*** Opening Material shown ***

-- ==== Sys2Proof/Machine/Dispatch.lean ====
section
/-! DEFINITION. Dispatch: one arm per constructor of `Instr`, each a direct call of its meaning. -/

namespace Sys2Proof.Machine

open Sys2Proof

*** Closing Material shown ***

■ Task details
Copy out every line of the material above that contains the string "Machine".

■ Completed task
-- ==== Sys2Proof/Machine/Dispatch.lean ====
namespace Sys2Proof.Machine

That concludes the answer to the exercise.